▸ **Records to process**:
/-! ## The duplicate filter (R461) -/

/-- Pass a message through the filter of its source; false: it is dropped. -/
def State.fabFilter (s : State) (h : FabHdr) : Bool × State :=
  let src := h.src.toNat
  let inc := h.inc.toNat
  let q := h.seq.toNat
  let put := fun (s : State) (f : FabFilter) =>
    ({ s with fab := { s.fab with filters := Table.insert natLt s.fab.filters src f } } : State)
  match Table.get? s.fab.filters src with
  | none => (true, put s ⟨inc, q, [q]⟩)
  | some f =>
    if f.inc != inc then (true, put s ⟨inc, q, [q]⟩)
    else if f.seen.contains q then (false, s.addFld FAB_COUNTS.DUP 0 1)
    else
      let ahead := (q + 2 ^ 32 - f.high) % 2 ^ 32
      if ahead < 2 ^ 31 then
        (true, put s ⟨inc, q, q :: f.seen.filter (fun x => decide ((q + 2 ^ 32 - x) % 2 ^ 32 < 256))⟩)
      else if 2 ^ 32 - ahead < 256 then (true, put s { f with seen := q :: f.seen })
      else (false, s.addFld FAB_COUNTS.STALE 0 1)

/-! ## The grandmaster (R464) -/

/-- Does candidate a win against b? -/
def gmBeats (a b : FabGm) : Bool :=
  if a.ref != b.ref then a.ref
  else if a.prio != b.prio then decide (b.prio.toNat < a.prio.toNat)
  else decide (a.uid.toNat < b.uid.toNat)

/-- Is a module reachable in the installed database? -/
def State.reachable (s : State) (uid : BitVec 64) : Bool :=
  uid.toNat == s.uid || (distOf (dists s.fab.inst uid) (BitVec.ofNat 64 s.uid)).isSome

/-- Hops from this module to the root of a tree. -/
def State.hopsTo (s : State) (uid : BitVec 64) : Nat :=
  depthOf s.fab.inst (dists s.fab.inst uid) uid s.fab.inst.length (BitVec.ofNat 64 s.uid)

/-- Judge the candidates heard within 1 s, this module among them; a change of the winner is GM_CHANGED. -/
def State.electGm (s : State) : State :=
  let own := s.ownGm
  let heard := (s.fab.cands.filter (fun e => decide (s.now < e.2 + sCycles) && s.reachable e.1.uid)).map (·.1)
  let best := heard.foldl (fun m c => if gmBeats c m then c else m) own
  let before := match s.fab.gm with
    | some g => g.uid
    | none => own.uid
  let addr := match lsaOf s.fab.inst best.uid with
    | some l => l.addr.toNat
    | none => if best.uid = own.uid then s.fabAddr else 0
  let s : State := { s with fab := { s.fab with gm := some best } }
  let s := (s.setFlag FAB_GM.REF 0 best.ref).setFld FAB_GM.PRIO 0 best.prio.toNat |>.setFld FAB_GM.ADDR 0 addr
  let s := (s.setFlag FAB_STATUS.IS_GM 0 (best.uid == own.uid)).setFld FAB_STATUS.GM_HOPS 0 (min 15 (s.hopsTo best.uid))
  s.when (before != best.uid) (·.raise Ev.GM_CHANGED 0x3FF [(0, 8, best.uid.toNat), (8, 1, b2n best.ref)])

/-- A candidate is heard. -/
def State.hearGm (s : State) (g : FabGm) : State :=
  if g.uid.toNat = s.uid then s
  else
    let rest := s.fab.cands.filter (fun e => e.1.uid != g.uid)
    ({ s with fab := { s.fab with cands := rest ++ [(g, s.now)] } } : State).electGm

/-- The bytes of an ANNOUNCE. -/
def gmBytes (g : FabGm) : List Byte := leBytes 8 g.uid.toNat ++ leBytes 1 g.prio.toNat ++ leBytes 1 (b2n g.ref)

/-- GM_ANNOUNCE: a candidate that believes it wins floods an ANNOUNCE every 125 ms (R464). -/
def execGmAnnounce (s : State) : Res :=
  .next (if !s.fab.on || !s.timerDue tmAnnounce (125 * msCycles) then s
  else
    let s := (s.timerSet tmAnnounce).electGm
    if s.flag FAB_STATUS.IS_GM 0 && s.addressed then
      (s.flood msgANNOUNCE none (s.ownHdr 0 0) (gmBytes s.ownGm)).seqNext
    else s)

/-- ANNOUNCE_RX: an ANNOUNCE arrives on port p: filtered, forwarded and judged (R461, R464). -/
def execAnnounceRx (p : Fin 6) (h : FabHdr) (gm : FabGm) (s : State) : Res :=
  let r := s.fabFilter h
  .next (if !s.vyderUp.contains p.val then s
  else if !r.1 then r.2
  else
    let s := match hdrHop h with
      | some h' => r.2.flood msgANNOUNCE (some p.val) h' (gmBytes gm)
      | none => r.2.noRoute
    s.hearGm gm)

/-- GM_TIMEOUT: a grandmaster unheard for 1 s is replaced by the next best (R464). -/
def execGmTimeout (s : State) : Res := .next (if s.fab.on then s.electGm else s)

▸ **Exercise goal**:
Taking the listing above as the source, transcribe only the lines starting at the line with "s.when (before != best.uid)" and going through the line with "let r := s.fabFilter h", unaltered and with both ends included.

▸ **Exercise output**:
  s.when (before != best.uid) (·.raise Ev.GM_CHANGED 0x3FF [(0, 8, best.uid.toNat), (8, 1, b2n best.ref)])

/-- A candidate is heard. -/
def State.hearGm (s : State) (g : FabGm) : State :=
  if g.uid.toNat = s.uid then s
  else
    let rest := s.fab.cands.filter (fun e => e.1.uid != g.uid)
    ({ s with fab := { s.fab with cands := rest ++ [(g, s.now)] } } : State).electGm

/-- The bytes of an ANNOUNCE. -/
def gmBytes (g : FabGm) : List Byte := leBytes 8 g.uid.toNat ++ leBytes 1 g.prio.toNat ++ leBytes 1 (b2n g.ref)

/-- GM_ANNOUNCE: a candidate that believes it wins floods an ANNOUNCE every 125 ms (R464). -/
def execGmAnnounce (s : State) : Res :=
  .next (if !s.fab.on || !s.timerDue tmAnnounce (125 * msCycles) then s
  else
    let s := (s.timerSet tmAnnounce).electGm
    if s.flag FAB_STATUS.IS_GM 0 && s.addressed then
      (s.flood msgANNOUNCE none (s.ownHdr 0 0) (gmBytes s.ownGm)).seqNext
    else s)

/-- ANNOUNCE_RX: an ANNOUNCE arrives on port p: filtered, forwarded and judged (R461, R464). -/
def execAnnounceRx (p : Fin 6) (h : FabHdr) (gm : FabGm) (s : State) : Res :=
  let r := s.fabFilter h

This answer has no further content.